■ RECORDS SUPPLIED
/-- Registers of one host that this host alone writes. -/
def ownWrite (g : Reg) : Bool :=
  [Reg.cmdAsqBaseLo, .cmdAsqBaseHi, .cmdAcqBaseLo, .cmdAcqBaseHi, .cmdAqCfg, .cmdAqCnt, .cmdAqLast, .evtRoute, .evtCoal,
   .dmaXhostGrant].contains g

/-- Registers of side blocks that the host named in CMD_PRIV.HOST alone writes. -/
def sidePriv (g : Reg) : Bool := [Reg.cmdPerm, .cmdPriv, .queHostPorts].contains g

/-- The host's write is not denied on its arrival at the host island. -/
def writeAllowed (s : State) (h a : Nat) : Bool :=
  match findReg a with
  | none => permBit s h 16 a
  | some (row, is) =>
    let g := row.reg
    let n := is.getD 0 0
    if g = .glbId || g = .glbReader || g = .glbLock || (g = .glbAccErr && n = h) then false
    else if ownCopy g || sidePriv g then true
    else if ownWrite g then n == h
    else if g = .glbHostPerm then s.glb.privCopy == h
    else permBit s h 16 a

/-- The host's read is not denied. -/
def readAllowed (s : State) (h a : Nat) : Bool :=
  match findReg a with
  | none => permBit s h 0 a
  | some (row, is) =>
    let g := row.reg
    let n := is.getD 0 0
    if g = .glbId || g = .glbReader || g = .glbLock || (g = .glbAccErr && n = h) || ownCopy g then true
    else if decide (0x100000 ≤ a) && decide (a < 0x100400) && n == h then true
    else permBit s h 0 a

/-- Count in GLB_ACC_ERR of the host: FORMAT at 0, LOCKED at 8, DENIED at 16. -/
def accErr (h lo : Nat) (s : State) : State := count .glbAccErr [h] lo 1 s

/-- The same for a reader; firmware is counted nowhere. -/
def accErrOf (r : Reader) (lo : Nat) (s : State) : State :=
  match r with
  | .host h => accErr h.val lo s
  | .firmware => s

/-! ### The lock (R532, R533, R444) -/

/-- The lock as the side sees it at this place of Scoresheet order. -/
def sideLocked (s : State) : Bool :=
  (waitingWrites s).foldl (fun b w => match w with
    | .lock on => on
    | _ => b) s.glb.locked

/-- The lock against which a write of the register is judged. -/
def lockedFor (s : State) (a : Nat) : Bool := if sideAddr a then sideLocked s else s.glb.locked

/-- The write changes no RWL field: FORCE_SWITCH of GLB_CLK_CFG with REVERT as it stands. -/
def keepsRwl (s : State) (g : Reg) (v : W32) : Bool := g == .glbClkCfg && bitsN v.toNat 0 1 == regFld s .glbClkCfg [] 0 1

/-- The register lies in the GATE or PORT window of an enabled port. -/
def portHeld (s : State) (a : Nat) (is : List Nat) : Bool := (maskBit a == 6 || maskBit a == 7) && (portOf s (is.getD 0 0)).en

/-! ### Value ranges (R530) -/

/-- A field of the value lies in a range. -/
def fieldIn (v : W32) (lo w a b : Nat) : Bool := decide (a ≤ bitsN v.toNat lo w) && decide (bitsN v.toNat lo w ≤ b)

/-- Sum of RX_MIN_KIB over the ports other than `p` (R275). -/
def otherRxMin (s : State) (p : Nat) : Nat :=
  (((List.range 32).filter (fun q => q != p)).map (fun q => regFld s .portBufCfg [q] 0 16)).sum

/-- FEC is legal at the port's pair (R262). -/
def fecOk (x : PortSt) (fec : Nat) : Bool := fec == 0 || (fec == 1 && (x.speed == 3 || x.speed == 4)) || (fec == 2 && x.speed == 4)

■ ASSIGNMENT
Could you set down every line above exactly as written?

■ REPLY TO THE TASK
/-- Registers of one host that this host alone writes. -/
def ownWrite (g : Reg) : Bool :=
  [Reg.cmdAsqBaseLo, .cmdAsqBaseHi, .cmdAcqBaseLo, .cmdAcqBaseHi, .cmdAqCfg, .cmdAqCnt, .cmdAqLast, .evtRoute, .evtCoal,
   .dmaXhostGrant].contains g

/-- Registers of side blocks that the host named in CMD_PRIV.HOST alone writes. -/
def sidePriv (g : Reg) : Bool := [Reg.cmdPerm, .cmdPriv, .queHostPorts].contains g

/-- The host's write is not denied on its arrival at the host island. -/
def writeAllowed (s : State) (h a : Nat) : Bool :=
  match findReg a with
  | none => permBit s h 16 a
  | some (row, is) =>
    let g := row.reg
    let n := is.getD 0 0
    if g = .glbId || g = .glbReader || g = .glbLock || (g = .glbAccErr && n = h) then false
    else if ownCopy g || sidePriv g then true
    else if ownWrite g then n == h
    else if g = .glbHostPerm then s.glb.privCopy == h
    else permBit s h 16 a

/-- The host's read is not denied. -/
def readAllowed (s : State) (h a : Nat) : Bool :=
  match findReg a with
  | none => permBit s h 0 a
  | some (row, is) =>
    let g := row.reg
    let n := is.getD 0 0
    if g = .glbId || g = .glbReader || g = .glbLock || (g = .glbAccErr && n = h) || ownCopy g then true
    else if decide (0x100000 ≤ a) && decide (a < 0x100400) && n == h then true
    else permBit s h 0 a

/-- Count in GLB_ACC_ERR of the host: FORMAT at 0, LOCKED at 8, DENIED at 16. -/
def accErr (h lo : Nat) (s : State) : State := count .glbAccErr [h] lo 1 s

/-- The same for a reader; firmware is counted nowhere. -/
def accErrOf (r : Reader) (lo : Nat) (s : State) : State :=
  match r with
  | .host h => accErr h.val lo s
  | .firmware => s

/-! ### The lock (R532, R533, R444) -/

/-- The lock as the side sees it at this place of Scoresheet order. -/
def sideLocked (s : State) : Bool :=
  (waitingWrites s).foldl (fun b w => match w with
    | .lock on => on
    | _ => b) s.glb.locked

/-- The lock against which a write of the register is judged. -/
def lockedFor (s : State) (a : Nat) : Bool := if sideAddr a then sideLocked s else s.glb.locked

/-- The write changes no RWL field: FORCE_SWITCH of GLB_CLK_CFG with REVERT as it stands. -/
def keepsRwl (s : State) (g : Reg) (v : W32) : Bool := g == .glbClkCfg && bitsN v.toNat 0 1 == regFld s .glbClkCfg [] 0 1

/-- The register lies in the GATE or PORT window of an enabled port. -/
def portHeld (s : State) (a : Nat) (is : List Nat) : Bool := (maskBit a == 6 || maskBit a == 7) && (portOf s (is.getD 0 0)).en

/-! ### Value ranges (R530) -/

/-- A field of the value lies in a range. -/
def fieldIn (v : W32) (lo w a b : Nat) : Bool := decide (a ≤ bitsN v.toNat lo w) && decide (bitsN v.toNat lo w ≤ b)

/-- Sum of RX_MIN_KIB over the ports other than `p` (R275). -/
def otherRxMin (s : State) (p : Nat) : Nat :=
  (((List.range 32).filter (fun q => q != p)).map (fun q => regFld s .portBufCfg [q] 0 16)).sum

/-- FEC is legal at the port's pair (R262). -/
def fecOk (x : PortSt) (fec : Nat) : Bool := fec == 0 || (fec == 1 && (x.speed == 3 || x.speed == 4)) || (fec == 2 && x.speed == 4)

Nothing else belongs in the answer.